The best software is in your head. Don't trust any other.


----------



## mercman (23 Jun 2010)

Sonar  as a first time poster it is hard to comment. This outfit looks a bit like to Learnaboutshares outfit which must be classed as highly skeptical. I must ask the Ulster Bank about them in the morning.


----------



## Sonar (23 Jun 2010)

thanks for the replies strange thing is I was also contacted recently by learnabout shares. They must be sourcing targets via the CRO as I recently registered a company on there. 

The Ulster bank logo on the website does seem to give some them credence.

Thanks again


----------



## Satanta (24 Jun 2010)

Sonar said:


> The Ulster bank logo on the website does seem to give some them credence.

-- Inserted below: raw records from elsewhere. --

-- ==== Sys2Proof/Machine/Assembler.lean ====
section
/-! DEFINITION. The assembler syntax of spec/30_encoding.md R62, with the pseudo-instructions of R63:
one line of characters to the commands it stands for. It is notation for the host's words and no part
of the machine. What R62 and R63 leave open of it, and where spec/95_test_vectors.md writes a line in
another form than they give, is the model's choice (log entry 11). -/

namespace Sys2Proof.Machine

/-- The part of a line before its comment: "A comment runs from `;` to the end of the line". A remark
in parentheses, which spec/95_test_vectors.md writes before some comments and R62 does not mention,
ends the line too (DESIGN CHOICE, log entry 11). -/
def beforeComment : List Char → List Char
  | [] => []
  | ch :: cs => if ch = ';' ∨ ch = '(' then [] else ch :: beforeComment cs

/-- White space between the parts of a line. -/
def isBlank (ch : Char) : Bool := decide (ch = ' ') || decide (ch = '\t')

/-- A text without its leading blanks. -/
def skipBlanks : List Char → List Char
  | [] => []
  | ch :: cs => if isBlank ch then skipBlanks cs else ch :: cs

/-- A text without blanks at either end. -/
def trimBlanks (cs : List Char) : List Char := (skipBlanks (skipBlanks cs).reverse).reverse

/-- The characters before the first blank, and the rest. -/
def firstWord : List Char → List Char × List Char
  | [] => ([], [])
  | ch :: cs => if isBlank ch then ([], ch :: cs) else (ch :: (firstWord cs).1, (firstWord cs).2)

/-- The operands of a line, "separated by commas". -/
def splitCommas : List Char → List (List Char)
  | [] => [[]]
  | ch :: cs =>
    match splitCommas cs with
    | [] => [[ch]]
    | op :: ops => if ch = ',' then [] :: op :: ops else (ch :: op) :: ops

/-- The parts of a text between its blanks, empty ones among them. -/
def splitBlanks : List Char → List (List Char)
  | [] => [[]]
  | ch :: cs =>
    match splitBlanks cs with
    | [] => [[ch]]
    | part :: parts => if isBlank ch then [] :: part :: parts else (ch :: part) :: parts

/-- The words of a text that blanks separate. -/
def blankWords (cs : List Char) : List (List Char) := (splitBlanks cs).filter (fun p => p ≠ [])

/-- The value of one digit character. -/
def digitValue (ch : Char) : Option Nat :=
  if 48 ≤ ch.toNat ∧ ch.toNat ≤ 57 then some (ch.toNat - 48)
  else if 65 ≤ ch.toNat ∧ ch.toNat ≤ 70 then some (ch.toNat - 55)
  else if 97 ≤ ch.toNat ∧ ch.toNat ≤ 102 then some (ch.toNat - 87)
  else none

/-- Digits in a base, onto a value already read. -/
def readDigits (base : Nat) : Nat → List Char → Option Nat
  | acc, [] => some acc
  | acc, ch :: cs =>
    match digitValue ch with
    | some d => if d < base then readDigits base (acc * base + d) cs else none
    | none => none

/-- "Numbers are decimal, or hexadecimal with the prefix `0x`". -/
def readNat : List Char → Option Nat
  | [] => none
  | '0' :: 'x' :: ch :: cs => readDigits 16 0 (ch :: cs)
  | ch :: cs => readDigits 10 0 (ch :: cs)

/-- "`len` may be negative". -/
def readInt : List Char → Option Int
  | '-' :: cs => (readNat cs).map (fun n => -(n : Int))
  | cs => (readNat cs).map (fun n => (n : Int))

/-- A number below a bound. -/
def readBelow (bound : Nat) (cs : List Char) : Option Nat :=
  match readNat cs with
  | some n => if n < bound then some n else none
  | none => none

/-- A byte operand. -/
def readByteOperand (cs : List Char) : Option Byte := (readBelow 256 cs).map (BitVec.ofNat 8)

/-- A one-bit operand. -/
def readFlag (cs : List Char) : Option Bool := (readBelow 2 cs).map (fun n => decide (n = 1))

/-- "`sel` as `C` (0) or `P` (1)", or the number. -/
def readSel (cs : List Char) : Option OperandSel :=
  if cs = ['C'] then some .opc
  else if cs = ['P'] then some .opp
  else (readBelow 2 cs).map OperandSel.ofCode

/-- "`tag` may be written by name (`INT`, `BYTES`, `TEXT`, `NONE`)", or the number. -/
def readTag (cs : List Char) : Option Tag :=
  if cs = ['I', 'N', 'T'] then some .int
  else if cs = ['B', 'Y', 'T', 'E', 'S'] then some .bytes
  else if cs = ['T', 'E', 'X', 'T'] then some .text
  else if cs = ['N', 'O', 'N', 'E'] then some .none
  else (readBelow 4 cs).map Tag.ofCode

/-- A list of byte operands. -/
def readBytes : List (List Char) → Option (List Byte)
  | [] => some []
  | op :: ops =>
    match readByteOperand op, readBytes ops with
    | some b, some bs => some (b :: bs)
    | _, _ => none

/-- A byte written as a bare hexadecimal pair, spec/95_test_vectors.md's "bytes in hexadecimal
pairs". -/
def readHexPair : List Char → Option Byte
  | [hi, lo] => (readDigits 16 0 [hi, lo]).map (BitVec.ofNat 8)
  | _ => none

/-- A list of bare hexadecimal pairs. -/
def readHexPairs : List (List Char) → Option (List Byte)
  | [] => some []
  | p :: ps =>
    match readHexPair p, readHexPairs ps with
    | some b, some bs => some (b :: bs)
    | _, _ => none

/-- The bytes of LOADF. R62 and R63 put commas between the operands; the programs of
spec/95_test_vectors.md write bare hexadecimal pairs with blanks between them. Both forms are read: a
text of two or more words without a comma as hexadecimal pairs, any other by R62, so that a single
operand is a number of R62 (DESIGN CHOICE, log entry 11). -/
def readLoadf (ops : List (List Char)) : Option (List Byte) :=
  match ops with
  | [text] =>
    if 2 ≤ (blankWords text).length then readHexPairs (blankWords text) else readBytes [text]
  | _ => readBytes ops

/-- An X command on its `off`. -/
def readOffset (cmd : Nat → Instr) (ops : List (List Char)) : Option Instr :=
  match ops with
  | [off] => (readBelow 256 off).map cmd
  | _ => none

/-- A command from its mnemonic and operands, in the order of R62. -/
def readCommand (name : List Char) (ops : List (List Char)) : Option Instr :=
  if name = ['N', 'O', 'P'] then (if ops = [] then some .nop else none)
  else if name = ['R', 'S', 'T'] then (if ops = [] then some .rst else none)
  else if name = ['B', 'C', 'L', 'R'] then (if ops = [] then some .bclr else none)
  else if name = ['B', 'P', 'U', 'S', 'H'] then
    (match ops with
    | [b] => (readByteOperand b).map Instr.bpush
    | _ => none)
  else if name = ['B', 'P', 'U', 'S', 'H', 'R'] then (if ops = [] then some .bpushr else none)
  else if name = ['C', 'S', 'U', 'M'] then
    (match ops with
    | [ifb, len] =>
      (match readFlag ifb, readInt len with
      | some i, some l => if lengthOk l then some (.csum i l) else none
      | _, _ => none)
    | _ => none)
  else if name = ['V', 'E', 'R', 'I', 'F', 'Y'] then
    (match ops with
    | [ifb, t] =>
      (match readFlag ifb, readFlag t with
      | some i, some u => some (.verify i u)
      | _, _ => none)
    | _ => none)
  else if name = ['O', 'P', 'S', 'E', 'T'] then
    (match ops with
    | [sel, tag] =>
      (match readSel sel, readTag tag with
      | some a, some g => some (.opset a g)
      | _, _ => none)
    | _ => none)
  else if name = ['O', 'P', 'P', 'U', 'S', 'H'] then
    (match ops with
    | [sel, b] =>
      (match readSel sel, readByteOperand b with
      | some a, some x => some (.oppush a x)
      | _, _ => none)
    | _ => none)
  else if name = ['B', 'U', 'I', 'L', 'D'] then
    (match ops with
    | [dp] => (readFlag dp).map Instr.build
    | _ => none)
  else if name = ['X', 'U', '8'] then readOffset Instr.xu8 ops
  else if name = ['X', 'U', '1', '6'] then readOffset Instr.xu16 ops
  else if name = ['X', 'C', 'E', 'N', 'T', 'I'] then readOffset Instr.xcenti ops
  else if name = ['X', 'U', 'N', 'I', 'T'] then readOffset Instr.xunit ops
  else if name = ['X', 'D', 'P'] then readOffset Instr.xdp ops
  else if name = ['X', 'D', 'S'] then readOffset Instr.xds ops
  else if name = ['X', 'B', 'I', 'T'] then
    (match ops with
    | [off, k] =>
      (match readBelow 256 off, readBelow 8 k with
      | some o, some n => some (.xbit o n)
      | _, _ => none)
    | _ => none)
  else none

/-- A pseudo-instruction on its `off`. -/
def readPseudoOffset (mk : Nat → Pseudo) (ops : List (List Char)) : Option Pseudo :=
  match ops with
  | [off] => (readNat off).map mk
  | _ => none

/-- A pseudo-instruction of R63 from its name and operands. -/
def readPseudo (name : List Char) (ops : List (List Char)) : Option Pseudo :=
  if name = ['X', 'R', 'A', 'N', 'G', 'E'] then readPseudoOffset Pseudo.xrange ops
  else if name = ['X', 'G', 'A', 'S'] then readPseudoOffset Pseudo.xgas ops
  else if name = ['X', 'T', 'E', 'M', 'P'] then readPseudoOffset Pseudo.xtemp ops
  else if name = ['X', 'H', 'U', 'M'] then readPseudoOffset Pseudo.xhum ops
  else if name = ['L', 'O', 'A', 'D', 'F'] then (readLoadf ops).map Pseudo.loadf
  else if name = ['O', 'P', 'I'] then
    (match ops with
    | [sel, v] =>
      (match readSel sel, readNat v with
      | some a, some n => some (.opi a n)
      | _, _ => none)
    | _ => none)
  else if name = ['O', 'P', 'B'] then
    (match ops with
    | sel :: bytes =>
      (match readSel sel, readBytes bytes with
      | some a, some bs => some (.opb a bs)
      | _, _ => none)
    | [] => none)
  else if name = ['C', 'S', 'A', 'P', 'P'] then
    (match ops with
    | [ifb] => (readFlag ifb).map Pseudo.csapp
    | _ => none)
  else if name = ['B', 'U', 'I', 'L', 'D', 'C'] then
    (match ops with
    | [v] => (readNat v).map Pseudo.buildc
    | _ => none)
  else none

/-- The operand texts of a line after its mnemonic; none when only blanks follow it. -/
def operandTexts (rest : List Char) : List (List Char) :=
  if trimBlanks rest = [] then [] else (splitCommas rest).map trimBlanks

/-- The commands of one line, for the parameters `c`: none of them for an empty or comment line,
nothing when the line is not of the syntax. It reads R62's and R63's lines and the lines of the
programs of spec/95_test_vectors.md; the points it settles itself are those of log entry 11. -/
def assembleLine (c : Config) (line : List Char) : Option (List Instr) :=
  match firstWord (trimBlanks (beforeComment line)) with
  | ([], _) => some []
  | (name, rest) =>
    match readCommand name (operandTexts rest) with
    | some i => some [i]
    | none =>
      match readPseudo name (operandTexts rest) with
      | some p => if p.wf c then some (p.expand c) else none
      | none => none

end Sys2Proof.Machine
end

Funnily enough, I was just thinking the exact opposite.

The only site I can find giving any link between that share software company and the UB business achievers awards 2009... is that site. 

Having the logo so prominent on the home page would give the suggestion that they had an association with the awards or actually were an award winner, neither of which I can find any reference to. Looks a little questionable to me, but perhaps it's just them showing their support for the awards (the cynic in me doubts it though).


----------



## Chris (24 Jun 2010)

Satanta said:


> Looks a little questionable to me, but perhaps it's just them showing their support for the awards (the cynic in me doubts it though).



"The power of accurate observation is commonly called cynicism by those who have not got it." George Bernard Shaw

I would be highly, highly sceptical of any of the claims they make. As strmin says, only trust your own research.


----------



## Sonar (24 Jun 2010)

As a result of replies by people here I checked the UB list of achievers for 2009 and they are not listed on there. Thanks again for the insights


----------



## mohammed1234 (25 Jun 2010)

did you contact them, or did they contact you?


----------



## Sonar (25 Jun 2010)

they contacted me about a week to 10 days ago.

There is some relationship between sharesuccessonline and acornwealthstrategies.com they share a phone number. I am surprised that more people haven't come across them

Thks


----------



## Brendan Burgess (21 Sep 2011)

In my opinion, you should have nothing to do with a business like "share success" which promotes itself in this way. There are so many warning signals, that this is screaming AVOID 

1) sharesuccessonline cold call people and ask them to buy their product. You should not buy any product as a result of a cold call. 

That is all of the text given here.